Currently, this gives me an error Wildcards in input files cannot be determined from output files: 'json_file', and I don't understand why. I have previously worked through the tutorial at https://carpentries-incubator.github.io/workflows-snakemake/index.html.

The difference between my workflow and the tutorial workflow is that I want to create the data I use later in the first step, whereas in the tutorial, the data was already there.

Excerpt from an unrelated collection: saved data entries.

/-! ### State.switchOn -/

@[simp] theorem State.switchOn_regs (s : State) (k : Nat) : (s.switchOn k).regs = s.regs := rfl
@[simp] theorem State.switchOn_store (s : State) (k : Nat) : (s.switchOn k).store = s.store := rfl
@[simp] theorem State.switchOn_flash (s : State) (k : Nat) : (s.switchOn k).flash = s.flash := rfl
@[simp] theorem State.switchOn_fuses (s : State) (k : Nat) : (s.switchOn k).fuses = s.fuses := rfl
@[simp] theorem State.switchOn_air (s : State) (k : Nat) : (s.switchOn k).air = s.air := rfl
@[simp] theorem State.switchOn_aonTicks (s : State) (k : Nat) : (s.switchOn k).aonTicks = s.aonTicks := rfl
@[simp] theorem State.switchOn_hkSub (s : State) (k : Nat) : (s.switchOn k).hkSub = s.hkSub := rfl
@[simp] theorem State.switchOn_pins (s : State) (k : Nat) : (s.switchOn k).pins = s.pins := rfl
@[simp] theorem State.switchOn_boot (s : State) (k : Nat) : (s.switchOn k).boot = s.boot := rfl
@[simp] theorem State.switchOn_flashOps (s : State) (k : Nat) : (s.switchOn k).flashOps = s.flashOps := rfl
@[simp] theorem State.switchOn_sec (s : State) (k : Nat) : (s.switchOn k).sec = s.sec := rfl
@[simp] theorem State.switchOn_clk (s : State) (k : Nat) : (s.switchOn k).clk = s.clk := rfl
@[simp] theorem State.switchOn_mspi (s : State) (k : Nat) : (s.switchOn k).mspi = s.mspi := rfl
@[simp] theorem State.switchOn_raise (s : State) (k : Nat) : (s.switchOn k).raise = s.raise := rfl
@[simp] theorem State.switchOn_shadows (s : State) (k : Nat) : (s.switchOn k).shadows = s.shadows := rfl
@[simp] theorem State.switchOn_banksOff (s : State) (k : Nat) : (s.switchOn k).banksOff = s.banksOff := rfl
@[simp] theorem State.switchOn_link (s : State) (k : Nat) : (s.switchOn k).link = s.link := rfl
@[simp] theorem State.switchOn_queues (s : State) (k : Nat) : (s.switchOn k).queues = s.queues := rfl
@[simp] theorem State.switchOn_ecc (s : State) (k : Nat) : (s.switchOn k).ecc = s.ecc := rfl
@[simp] theorem State.switchOn_scrubUnc (s : State) (k : Nat) : (s.switchOn k).scrubUnc = s.scrubUnc := rfl
@[simp] theorem State.switchOn_dma (s : State) (k : Nat) : (s.switchOn k).dma = s.dma := rfl
@[simp] theorem State.switchOn_time (s : State) (k : Nat) : (s.switchOn k).time = s.time := rfl
@[simp] theorem State.switchOn_bmb (s : State) (k : Nat) : (s.switchOn k).bmb = s.bmb := rfl
@[simp] theorem State.switchOn_dlc (s : State) (k : Nat) : (s.switchOn k).dlc = s.dlc := rfl
@[simp] theorem State.switchOn_ulc (s : State) (k : Nat) : (s.switchOn k).ulc = s.ulc := rfl
@[simp] theorem State.switchOn_ul (s : State) (k : Nat) : (s.switchOn k).ul = s.ul := rfl
@[simp] theorem State.switchOn_smp (s : State) (k : Nat) : (s.switchOn k).smp = s.smp := rfl
@[simp] theorem State.switchOn_nco (s : State) (k : Nat) : (s.switchOn k).nco = s.nco := rfl
@[simp] theorem State.switchOn_sect (s : State) (k : Nat) : (s.switchOn k).sect = s.sect := rfl
@[simp] theorem State.switchOn_rssi (s : State) (k : Nat) : (s.switchOn k).rssi = s.rssi := rfl
@[simp] theorem State.switchOn_rf (s : State) (k : Nat) : (s.switchOn k).rf = s.rf := rfl
@[simp] theorem State.switchOn_lin (s : State) (k : Nat) : (s.switchOn k).lin = s.lin := rfl
@[simp] theorem State.switchOn_sfd (s : State) (k : Nat) : (s.switchOn k).sfd = s.sfd := rfl
@[simp] theorem State.switchOn_cal (s : State) (k : Nat) : (s.switchOn k).cal = s.cal := rfl
@[simp] theorem State.switchOn_seen (s : State) (k : Nat) : (s.switchOn k).seen = s.seen := rfl
@[simp] theorem State.switchOn_cores (s : State) (k : Nat) : (s.switchOn k).cores = s.cores := rfl
@[simp] theorem State.switchOn_hk (s : State) (k : Nat) : (s.switchOn k).hk = s.hk := rfl
@[simp] theorem State.switchOn_pwr (s : State) (k : Nat) : (s.switchOn k).pwr = s.pwr := rfl
@[simp] theorem State.switchOn_fresh (s : State) (k : Nat) : (s.switchOn k).fresh = s.fresh := rfl
@[simp] theorem State.switchOn_pending (s : State) (k : Nat) : (s.switchOn k).pending = s.pending := rfl

/-! ### State.switchOff -/

@[simp] theorem State.switchOff_regs (s : State) (k : Nat) : (s.switchOff k).regs = s.regs := rfl
@[simp] theorem State.switchOff_store (s : State) (k : Nat) : (s.switchOff k).store = s.store := rfl
@[simp] theorem State.switchOff_flash (s : State) (k : Nat) : (s.switchOff k).flash = s.flash := rfl
@[simp] theorem State.switchOff_fuses (s : State) (k : Nat) : (s.switchOff k).fuses = s.fuses := rfl
@[simp] theorem State.switchOff_domains (s : State) (k : Nat) : (s.switchOff k).domains = s.domains.filter (· != k) := rfl
@[simp] theorem State.switchOff_air (s : State) (k : Nat) : (s.switchOff k).air = s.air := rfl
@[simp] theorem State.switchOff_aonTicks (s : State) (k : Nat) : (s.switchOff k).aonTicks = s.aonTicks := rfl
@[simp] theorem State.switchOff_hkSub (s : State) (k : Nat) : (s.switchOff k).hkSub = s.hkSub := rfl
@[simp] theorem State.switchOff_pins (s : State) (k : Nat) : (s.switchOff k).pins = s.pins := rfl
@[simp] theorem State.switchOff_boot (s : State) (k : Nat) : (s.switchOff k).boot = s.boot := rfl
@[simp] theorem State.switchOff_flashOps (s : State) (k : Nat) : (s.switchOff k).flashOps = s.flashOps := rfl
@[simp] theorem State.switchOff_sec (s : State) (k : Nat) : (s.switchOff k).sec = s.sec := rfl
@[simp] theorem State.switchOff_clk (s : State) (k : Nat) : (s.switchOff k).clk = s.clk := rfl
@[simp] theorem State.switchOff_mspi (s : State) (k : Nat) : (s.switchOff k).mspi = s.mspi := rfl
@[simp] theorem State.switchOff_raise (s : State) (k : Nat) : (s.switchOff k).raise = s.raise := rfl
@[simp] theorem State.switchOff_shadows (s : State) (k : Nat) : (s.switchOff k).shadows = s.shadows := rfl
@[simp] theorem State.switchOff_banksOff (s : State) (k : Nat) : (s.switchOff k).banksOff = s.banksOff := rfl
@[simp] theorem State.switchOff_link (s : State) (k : Nat) : (s.switchOff k).link = s.link := rfl
@[simp] theorem State.switchOff_queues (s : State) (k : Nat) : (s.switchOff k).queues = s.queues := rfl
@[simp] theorem State.switchOff_ecc (s : State) (k : Nat) : (s.switchOff k).ecc = s.ecc := rfl
@[simp] theorem State.switchOff_scrubUnc (s : State) (k : Nat) : (s.switchOff k).scrubUnc = s.scrubUnc := rfl
@[simp] theorem State.switchOff_dma (s : State) (k : Nat) : (s.switchOff k).dma = s.dma := rfl
@[simp] theorem State.switchOff_time (s : State) (k : Nat) : (s.switchOff k).time = s.time := rfl
@[simp] theorem State.switchOff_bmb (s : State) (k : Nat) : (s.switchOff k).bmb = s.bmb := rfl
@[simp] theorem State.switchOff_dlc (s : State) (k : Nat) : (s.switchOff k).dlc = s.dlc := rfl
@[simp] theorem State.switchOff_ulc (s : State) (k : Nat) : (s.switchOff k).ulc = s.ulc := rfl
@[simp] theorem State.switchOff_ul (s : State) (k : Nat) : (s.switchOff k).ul = s.ul := rfl
@[simp] theorem State.switchOff_smp (s : State) (k : Nat) : (s.switchOff k).smp = s.smp := rfl
@[simp] theorem State.switchOff_nco (s : State) (k : Nat) : (s.switchOff k).nco = s.nco := rfl
@[simp] theorem State.switchOff_sect (s : State) (k : Nat) : (s.switchOff k).sect = s.sect := rfl
@[simp] theorem State.switchOff_rssi (s : State) (k : Nat) : (s.switchOff k).rssi = s.rssi := rfl
@[simp] theorem State.switchOff_rf (s : State) (k : Nat) : (s.switchOff k).rf = s.rf := rfl
@[simp] theorem State.switchOff_lin (s : State) (k : Nat) : (s.switchOff k).lin = s.lin := rfl
@[simp] theorem State.switchOff_sfd (s : State) (k : Nat) : (s.switchOff k).sfd = s.sfd := rfl
@[simp] theorem State.switchOff_cal (s : State) (k : Nat) : (s.switchOff k).cal = s.cal := rfl
@[simp] theorem State.switchOff_seen (s : State) (k : Nat) : (s.switchOff k).seen = s.seen := rfl
@[simp] theorem State.switchOff_cores (s : State) (k : Nat) : (s.switchOff k).cores = s.cores := rfl
@[simp] theorem State.switchOff_hk (s : State) (k : Nat) : (s.switchOff k).hk = s.hk := rfl
@[simp] theorem State.switchOff_pwr (s : State) (k : Nat) : (s.switchOff k).pwr = s.pwr := rfl
@[simp] theorem State.switchOff_fresh (s : State) (k : Nat) : (s.switchOff k).fresh = s.fresh := rfl
@[simp] theorem State.switchOff_pending (s : State) (k : Nat) : (s.switchOff k).pending = s.pending := rfl

/-! ### State.putStore -/

@[simp] theorem State.putStore_regs (s : State) (a : Nat) (bs : List Byte) : (s.putStore a bs).regs = s.regs := rfl
@[simp] theorem State.putStore_store (s : State) (a : Nat) (bs : List Byte) : (s.putStore a bs).store = SMap.setRange 0 s.store a bs := rfl
@[simp] theorem State.putStore_flash (s : State) (a : Nat) (bs : List Byte) : (s.putStore a bs).flash = s.flash := rfl
@[simp] theorem State.putStore_fuses (s : State) (a : Nat) (bs : List Byte) : (s.putStore a bs).fuses = s.fuses := rfl
@[simp] theorem State.putStore_domains (s : State) (a : Nat) (bs : List Byte) : (s.putStore a bs).domains = s.domains := rfl
@[simp] theorem State.putStore_air (s : State) (a : Nat) (bs : List Byte) : (s.putStore a bs).air = s.air := rfl
@[simp] theorem State.putStore_aonTicks (s : State) (a : Nat) (bs : List Byte) : (s.putStore a bs).aonTicks = s.aonTicks := rfl
@[simp] theorem State.putStore_hkSub (s : State) (a : Nat) (bs : List Byte) : (s.putStore a bs).hkSub = s.hkSub := rfl
@[simp] theorem State.putStore_pins (s : State) (a : Nat) (bs : List Byte) : (s.putStore a bs).pins = s.pins := rfl
@[simp] theorem State.putStore_boot (s : State) (a : Nat) (bs : List Byte) : (s.putStore a bs).boot = s.boot := rfl
@[simp] theorem State.putStore_flashOps (s : State) (a : Nat) (bs : List Byte) : (s.putStore a bs).flashOps = s.flashOps := rfl
@[simp] theorem State.putStore_sec (s : State) (a : Nat) (bs : List Byte) : (s.putStore a bs).sec = s.sec := rfl
@[simp] theorem State.putStore_clk (s : State) (a : Nat) (bs : List Byte) : (s.putStore a bs).clk = s.clk := rfl
@[simp] theorem State.putStore_mspi (s : State) (a : Nat) (bs : List Byte) : (s.putStore a bs).mspi = s.mspi := rfl
@[simp] theorem State.putStore_raise (s : State) (a : Nat) (bs : List Byte) : (s.putStore a bs).raise = s.raise := rfl
@[simp] theorem State.putStore_shadows (s : State) (a : Nat) (bs : List Byte) : (s.putStore a bs).shadows = s.shadows := rfl
@[simp] theorem State.putStore_banksOff (s : State) (a : Nat) (bs : List Byte) : (s.putStore a bs).banksOff = s.banksOff := rfl
@[simp] theorem State.putStore_link (s : State) (a : Nat) (bs : List Byte) : (s.putStore a bs).link = s.link := rfl
@[simp] theorem State.putStore_queues (s : State) (a : Nat) (bs : List Byte) : (s.putStore a bs).queues = s.queues := rfl
@[simp] theorem State.putStore_ecc (s : State) (a : Nat) (bs : List Byte) : (s.putStore a bs).ecc = s.ecc := rfl
@[simp] theorem State.putStore_scrubUnc (s : State) (a : Nat) (bs : List Byte) : (s.putStore a bs).scrubUnc = s.scrubUnc := rfl
@[simp] theorem State.putStore_dma (s : State) (a : Nat) (bs : List Byte) : (s.putStore a bs).dma = s.dma := rfl
@[simp] theorem State.putStore_time (s : State) (a : Nat) (bs : List Byte) : (s.putStore a bs).time = s.time := rfl
@[simp] theorem State.putStore_bmb (s : State) (a : Nat) (bs : List Byte) : (s.putStore a bs).bmb = s.bmb := rfl
@[simp] theorem State.putStore_dlc (s : State) (a : Nat) (bs : List Byte) : (s.putStore a bs).dlc = s.dlc := rfl
@[simp] theorem State.putStore_ulc (s : State) (a : Nat) (bs : List Byte) : (s.putStore a bs).ulc = s.ulc := rfl
@[simp] theorem State.putStore_ul (s : State) (a : Nat) (bs : List Byte) : (s.putStore a bs).ul = s.ul := rfl
@[simp] theorem State.putStore_smp (s : State) (a : Nat) (bs : List Byte) : (s.putStore a bs).smp = s.smp := rfl
@[simp] theorem State.putStore_nco (s : State) (a : Nat) (bs : List Byte) : (s.putStore a bs).nco = s.nco := rfl
@[simp] theorem State.putStore_sect (s : State) (a : Nat) (bs : List Byte) : (s.putStore a bs).sect = s.sect := rfl
@[simp] theorem State.putStore_rssi (s : State) (a : Nat) (bs : List Byte) : (s.putStore a bs).rssi = s.rssi := rfl
@[simp] theorem State.putStore_rf (s : State) (a : Nat) (bs : List Byte) : (s.putStore a bs).rf = s.rf := rfl
@[simp] theorem State.putStore_lin (s : State) (a : Nat) (bs : List Byte) : (s.putStore a bs).lin = s.lin := rfl
@[simp] theorem State.putStore_sfd (s : State) (a : Nat) (bs : List Byte) : (s.putStore a bs).sfd = s.sfd := rfl
@[simp] theorem State.putStore_cal (s : State) (a : Nat) (bs : List Byte) : (s.putStore a bs).cal = s.cal := rfl
@[simp] theorem State.putStore_seen (s : State) (a : Nat) (bs : List Byte) : (s.putStore a bs).seen = s.seen := rfl
@[simp] theorem State.putStore_cores (s : State) (a : Nat) (bs : List Byte) : (s.putStore a bs).cores = s.cores := rfl
@[simp] theorem State.putStore_hk (s : State) (a : Nat) (bs : List Byte) : (s.putStore a bs).hk = s.hk := rfl
@[simp] theorem State.putStore_pwr (s : State) (a : Nat) (bs : List Byte) : (s.putStore a bs).pwr = s.pwr := rfl
@[simp] theorem State.putStore_fresh (s : State) (a : Nat) (bs : List Byte) : (s.putStore a bs).fresh = s.fresh := rfl
@[simp] theorem State.putStore_pending (s : State) (a : Nat) (bs : List Byte) : (s.putStore a bs).pending = s.pending := rfl
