-- ==== Sys2Proof/Tests/Slice0.lean ====
section
/-!
SUPPORT. Tests: ill-formed commands, worked values of the spec, and for every statement with hypotheses a state and operands that meet them
(a statement of several clauses has one such witness for each clause).
-/

namespace Sys2Proof.Tests

open Sys2Proof.Machine

set_option maxRecDepth 100000
set_option Elab.async false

Workflow description in plain text:

  1. Clone a git repository to path {path}
  2. Run a script {script} on every single JSON files in the directory {path}/parsed/ in parallel to produce the aggregate result {result}
GIT_PATH = config['git_local_path']  # git/
PARSED_JSON_PATH = f'{GIT_PATH}parsed/'
GIT_URL = config['git_url']

# A single parsed JSON file
PARSED_JSON_FILE = f'{PARSED_JSON_PATH}{{json_file}}.json'

# Build a list of parsed JSON file names
PARSED_JSON_FILE_NAMES = glob_wildcards(PARSED_JSON_FILE).json_file

# All parsed JSON files
ALL_PARSED_JSONS = expand(PARSED_JSON_FILE, json_file=PARSED_JSON_FILE_NAMES)


rule all:
    input: 'result.json'

rule clone_git:
    output: directory(GIT_PATH)
    threads: 1
    conda: f'{ENVS_DIR}git.yml'
    shell: f'git clone --depth 1 {GIT_URL} {{output}}'

rule extract_json:
    input:
        cmd='scripts/extract_json.py',
        json_file=PARSED_JSON_FILE
    output: 'result.json'
    threads: 50
    shell: 'python {input.cmd} {input.json_file} {output}'

Running only clone_git works fine (if I set an all input of GIT_PATH).

Why do I get the error message? Is this because the JSON files don't exist when the workflow is started?

Also - I don't know if this matters - this is a subworkflow used with module.


Solution

  • What you need seems to be a checkpoint rule which is first executed and only then snakemake determines which .json files are present and runs your extract/aggregate functions. Here's an example adapted:

    I'm struggling to fully understand the file and folder structure you get after cloning your git repo. So I have fallen back to the best practices by Snakemake of using resources for downloaded and results for created files.

    You'll need to re-adjust those paths to match your case again:

    GIT_PATH = config["git_local_path"]  # git/
    GIT_URL = config["git_url"]
    
    checkpoint clone_git:
        output:
            git=directory(GIT_PATH),
        threads: 1
        conda:
            f"{ENVS_DIR}git.yml"
        shell:
            f"git clone --depth 1 {GIT_URL} {{output.git}}"
    
    
    rule extract_json:
        input:
            cmd="scripts/extract_json.py",
            json_file="resources/{file_name}.json",
        output:
            "results/parsed_files/{file_name}.json",
        shell:
            "python {input.cmd} {input.json_file} {output}"
    
    
    def get_all_json_file_names(wildcards):
    
        git_dir = checkpoints.clone_git.get(**wildcards).output["git"]
        file_names = glob_wildcards(
            "resources/{file_name}.json"
        ).file_name
        
        return expand(
                "results/parsed_files/{file_name}.json",
                file_name=file_names,
            )
    
    # Rule has checkpoint dependency: Only after the checkpoint is executed
    # the rule is executed which then evaluates the function to determine all
    # json files downloaded from the git repo
    rule aggregate:
        input:
            get_all_json_file_names
        output:
            "result.json",
        default_target: True
        shell:
            # TODO: Action which combines all JSON files
    

    edit: Moved the expand(...) from rule aggregate into get_all_json_file_names.